Professor J.W. Verret, a former law clerk for the Delaware Chancery Court, has been testifying before the U.S. Congress over the past two months regarding pending federal legislation and its impact on Delaware corporate governance law, including, for example, executive compensation issues and fiduciary duties of the government as a majority shareholder. Below is an overview that he sent me today.
Financial Crisis Congressional Hearings
Assistant Professor of Law, George Mason University School of Law
Senior Scholar, Mercatus Center Financial Markets Working Group
Congress has been particularly active this summer holding hearings in response to the financial crisis. Now that it has gone into recess, I thought I would take this opportunity to summarize the events at three hearings in the U.S. House of Representatives and U.S. Senate where I have testified over the last two months that have very serious implications for Delaware.
I had the opportunity to testify at a House Financial Services Committee hearing on the link between Executive Compensation and Systemic Risk. My opening statement is available here. I noted that executive compensation’s link to the present crisis is unclear. In particular, executive compensation practices at those banks able to return their TARP funds were mostly identical to those at banks that will need additional injections of capital, and I argued that the Committee should consider how say-on-pay will give substantial power to proxy advisory firms. The questions for this hearing were also particularly lively, with the members expressing interest in the role of Delaware in corporate law. One of the witnesses, former SEC Chief Accountant Lynn Turner, supported a mandatory shareholder vote on state of incorporation, a proposal which I opposed and one which fortunately has not been considered by either chamber. The legislation considered at the hearing, including say-on-pay and compensation committee disclosure, eventually passed the House and has been remitted to the Senate. You may also view my interview on The News Hour with Jim Lehrer on this issue here.

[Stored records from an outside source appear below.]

-- ==== Sys2Proof/Machine/Findings.lean ====
section
/-! DEFINITION. Stored words, and what a tile does with what the code finds in them: the watch, lasting
rows, migrations, retirement, lane suspicion, thresholds, write-backs (R261 to R281). -/

namespace Sys2Proof.Machine

open Sys2Proof

/-! ## Stored words -/

/-- The physical row that a row number reaches through the remap table (R274); 8192 + i is spare i. -/
def remapRow (r : Remap) (row : Nat) : Nat :=
  match r.entries.find? (fun e => match e with | some (x, _) => decide (x = row) | none => false) with
  | some (some (_, sp)) => 8192 + sp
  | _ => row

def physRow (s : State) (t c b row : Nat) : Nat := remapRow (getRemap s t c b) row

/-- Key of a word of a physical row. -/
def dramKey (t c b prow word : Nat) : Nat := (bkKey t c b * 8208 + prow) * 256 + word

/-- What an unlisted word reads as: the word every row was filled with last (R381). -/
def dramBase (s : State) (k : Nat) : Nat := (fget ({} : LayerS) s.layer (k / 256 / 8208 / 16)).base

def rawWord (s : State) (t c b prow word : Nat) : Nat :=
  fget (dramBase s (dramKey t c b prow word)) s.dram (dramKey t c b prow word)

def setRawWord (t c b prow word v : Nat) (s : State) : State :=
  { s with dram := fset (dramBase s (dramKey t c b prow word)) s.dram (dramKey t c b prow word) v }

/-- Write `n` raw words of a physical row from word `w0`. -/
def setRawWords (t c b prow : Nat) : Nat → List Nat → State → State
  | _, [], s => s
  | w0, v :: r, s => setRawWords t c b prow (w0 + 1) r (setRawWord t c b prow w0 v s)

/-- Read `n` raw words of a physical row from word `w0`. -/
def rawWords (s : State) (t c b prow w0 n : Nat) : List Nat :=
  (List.range n).map (fun i => rawWord s t c b prow (w0 + i))

/-! ## Link fault and disabling -/

/-- An access whose commands the layer has not all acknowledged (R45). `out` are the accesses of the words
not yet captured or captured with odd parity. -/
def unacknowledged (out : List Nat) (a : Acc) : Bool :=
  match a.kind with
  | .read | .fill => decide (a.stage ≠ 0) && (out.contains a.id || decide (a.sent ≠ a.done))
  | .copy _ => decide (a.stage = 1) || (decide (a.stage = 2) && out.contains a.id)
  | .write | .rmw | .writeBack | .bounceRead _ | .bounceWrite .. => decide (a.stage ≠ 0)

/-- An access back in its queue, as before its first command; its place, tier and data stay (R45). -/
def backToQueue (a : Acc) : Acc := { a with stage := 0, sent := 0, done := 0, mdata := 0, mpois := 0 }

/-- The accesses of a channel whose numbers are given return to their queues: read beats still due to them
are dropped, and a bounce copy among them starts again. -/
def returnAccs (t c : Nat) (ids : List Nat) (s : State) : State :=
  let back := fun (a : Acc) => if ids.contains a.id then backToQueue a else a
  let s1 := modQueue t c (fun q => { q with rq := q.rq.map back, wq := q.wq.map back }) s
  let s2 := modLayer t c (fun l => { l with reads := l.reads.map (fun r => match r with
    | .access i => if ids.contains i then .drop else r
    | .rmw i => if ids.contains i then .drop else r
    | _ => r) }) s1
  if ids.contains (getBounce s2 t c).acc then modBounce t c (fun _ => {}) s2 else s2

/-- The numbers of a channel's accesses that a link fault or a trip sends back to their queues. -/
def returning (s : State) (t c : Nat) : List Nat :=
  let l := getLayer s t c
  let out := (l.down ++ l.failed).map (·.acc)
  let q := getQueue s t c
  ((q.rq ++ q.wq).filter (unacknowledged out)).map (·.id)

/-- The other channels that a bounce copy of a channel touches. -/
def bouncePeers (s : State) (t c : Nat) : List Nat :=
  let q := getQueue s t c
  ((q.rq ++ q.wq).filterMap (fun a => match a.kind with
    | .bounceRead w => some w
    | .bounceWrite r _ _ => some r
    | _ => none)).filter (· ≠ c)

/-- A channel forgets the words it had not had captured, but those of `keep`; a fill pattern among them is due
again (R50). -/
def dropWords (t c : Nat) (keep : Down → Bool) (s : State) : State :=
  modLayer t c (fun l =>
    let fill := (l.down ++ l.failed).any (fun d => bits d.word 15 5 = 8)
    { l with down := l.down.filter keep, failed := l.failed.filter keep, awaits := none
             fillPending := l.fillPending || fill }) s

/-- R45, R59: what is not acknowledged goes back to the queues, with the whole of a bounce copy that also
touches another channel. -/
def unwindChannel (t c : Nat) (keep : Down → Bool) (s : State) : State :=
  let ids := returning s t c
  (c :: bouncePeers s t c).foldl (fun s x => returnAccs t x ids s) (dropWords t c keep s)

/-- The channel enters link fault (R45): counted, logged, its passes at risk (R112). The accesses whose
commands the layer had not all acknowledged return to their queues. -/
def linkFault (t c : Nat) (s : State) : State :=
  if chState s t c = 3 ∨ chState s t c = 4 then s
  else
    let s1 := setObj t (Obj.channelState + c) 3 s
    let s2 := unwindChannel t c (fun _ => false) (bump t (Obj.linkFaults + c) 1 s1)
    raiseCause t 4 (addLog t 0x01 1 stOk c 0 s2)

/-! ## Events of repair -/

/-- LastRepairEvent's value (Table 10.6). -/
def repairEvent (s : State) (cause c b row : Nat) : Nat :=
  fld 56 8 cause + fld 50 6 c + fld 46 4 b + fld 33 13 row + (s.time.timeBase / 1000000) % 2 ^ 33

/-- Record LastRepairEvent and write the trouble-log entry of its cause (Table 16.6). -/
def logRepair (t cause status c b row : Nat) (s : State) : State :=
  let ev := repairEvent s cause c b row
  addLog t 0x06 cause status ev 0 (setObj t Obj.lastRepairEvent ev s)

/-- Count a detected event against a line of the budget, 1 to 8 (R282). -/
def budget (line : Nat) (s : State) : State := bump dev (Obj.budgetEvents + (line - 1)) 1 s

/-- Queue a repair record (kind 0x02 or 0x03); RepairRecordsPending counts it until it is committed. -/
def pushRepair (t kind key len payload : Nat) (s : State) : State :=
  bumpSat t Obj.repairRecordsPending 1 (pushRecord kind key len payload s)
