/-- R78, R80: the accesses for which rows of a bank are chosen: those that the batch direction lets go
(DEDUCED: a row kept open for an access that is not served would hold the bank for ever). -/
def bankWants (s : State) (t c b : Nat) : List Acc :=
  (bankQueue s t c b).filter (fun a => dirOk s t c (tierOf s t a) a)

/-- R78: RowHitLimit accesses of the open row were served while an access in the tier waits for
another row of the bank: rule 2 has lapsed, and the row gives way. A copy under way keeps its row. -/
def rowLapsed (s : State) (t c : Nat) (a : Acc) : Bool :=
  a.stage = 0 && decide ((getPage s t c a.bank).hits ≥ getObj s t Obj.rowHitLimit) &&
    (bankWants s t c a.bank).any (fun x => targetRow s t c x ≠ targetRow s t c a
      && decide (tierOf s t x ≤ tierOf s t a))

/-- R77: eligible, direction apart. -/
def eligible (s : State) (t c : Nat) (a : Acc) : Bool :=
  nearEligible s t c a && !rowLapsed s t c a && gateOk s t a && !readsBlocked (getQueue s t c) a

/-! ## Cost and rounds (R75 to R77, R135) -/

/-- R75. A bounce copy is charged line by line, as its 32 line reads and 32 line writes; the clearing of a
row on SLP-2 as one fill. -/
def accCost (s : State) (t : Nat) (a : Acc) : Nat :=
  let o := getObj s t Obj.requestOverhead
  match a.kind with
  | .copy _ => 4 * o
  | .fill => if a.sent = 0 then 4 * o else 0
  | .rmw => 32 + o + (if a.first then o else 0)
  | .bounceRead _ | .bounceWrite .. => 64 + (if a.sent = 0 then o else 0)
  | _ => accBytes a.line + (if a.first then o else 0)

/-- The oldest of a list in acceptance order. -/
def oldest (l : List Acc) : Option Acc := minBy (fun a => a.order) l

/-- R77: visits of next_access from visit `i`: the access chosen, the counters, passages from class 7
to class 0 (R135). -/
def drrVisits (s : State) (t : Nat) (has : Nat → Bool) (pick : Nat → Option Acc) :
    Nat → Nat → Drr → Nat → Option Acc × Drr × Nat
  | 0, _, d, r => (none, d, r)
  | fuel + 1, i, d, r =>
    let k := (d.turn + i) % 8
    let r1 := if i ≠ 0 ∧ k = 0 then r + 1 else r
    if ¬ has k then
      drrVisits s t has pick fuel (i + 1)
        { d with deficit := setNth d.deficit k 0, fresh := setNth d.fresh k true } r1
    else
      match pick k with
      | none => drrVisits s t has pick fuel (i + 1) d r1
      | some e =>
        let d1 := if d.fresh.getD k true then
            { d with deficit := setNth d.deficit k (d.deficit.getD k 0 + getObj s t (Obj.classQuantum + k))
                     fresh := setNth d.fresh k false }
          else d
        let cost := accCost s t e
        if cost ≤ d1.deficit.getD k 0 then
          (some e, { d1 with deficit := setNth d1.deficit k (d1.deficit.getD k 0 - cost), turn := k }, r1)
        else drrVisits s t has pick fuel (i + 1) { d1 with fresh := setNth d1.fresh k true } r1

/-! ## Batch direction (R80) -/

/-- R80: turn the batch direction. -/
def turnBatch (t c : Nat) (s : State) : State :=
  let q := getQueue s t c
  let n := (beWrites s t q).length
  if q.writeDir then
    if n = 0 ∨ (n ≤ getObj s t Obj.writeDrainLow ∧ q.served ≥ getObj s t Obj.writeBatchMin) then turnRead t c s
    else s
  else if n ≥ getObj s t Obj.writeDrainHigh ∨
      (n ≠ 0 ∧ ¬ q.rq.any (fun a => tierOf s t a ≠ 0 ∧ eligible s t c a)) then
    bump t (Obj.writeDrains + c) 1 (modQueue t c (fun q => { q with writeDir := true, served := 0 }) s)
  else s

I also had the opportunity to testify, see here before the U.S. Senate Committee on Banking, Housing, and Urban Development regarding corporate governance and shareholder power. Executive compensation was considered, but the SEC’s Proxy Access Proposal and Senator Schumer’s Shareholder Bill of Rights were more central to the discussion. The role of Delaware in corporate law was also sharply debated by myself and the other witnesses. Senator Johanns quipped "When I was Governor of Nebraska, I decided I was going to take on Delaware. You know what I realized about Delaware? It had one heck of a good start. And they were doing more things right than they were doing wrong, and it was going to be very difficult to dent that…." Senator Corker seemed to express interest in some, but not all, of the Schumer Bill’s provisions. If the Schumer Bill obtains bi-partisan support from Senator Corker, which would likely require significant compromise in the current language of the bill, I predict its swift passage.
Finally, I testified (here) at a hearing before the House Committee on Oversight, alongside the CEO and Trustees of AIG, regarding deficiencies in the AIG Trust crafted by the Federal Reserve to maintain the government’s investment in AIG. My work has recently led to bi-partisan legislation from Senator Warner and Senator Corker, The TARP Recipient Ownership Trust Act of 2009 (see here), to alleviate some of the deficiencies I discovered in the AIG trust. In particular, the fiduciary duty of the trustees is to the Treasury, rather than the taxpayer, and indemnification for the trustees has no form of good faith limitation.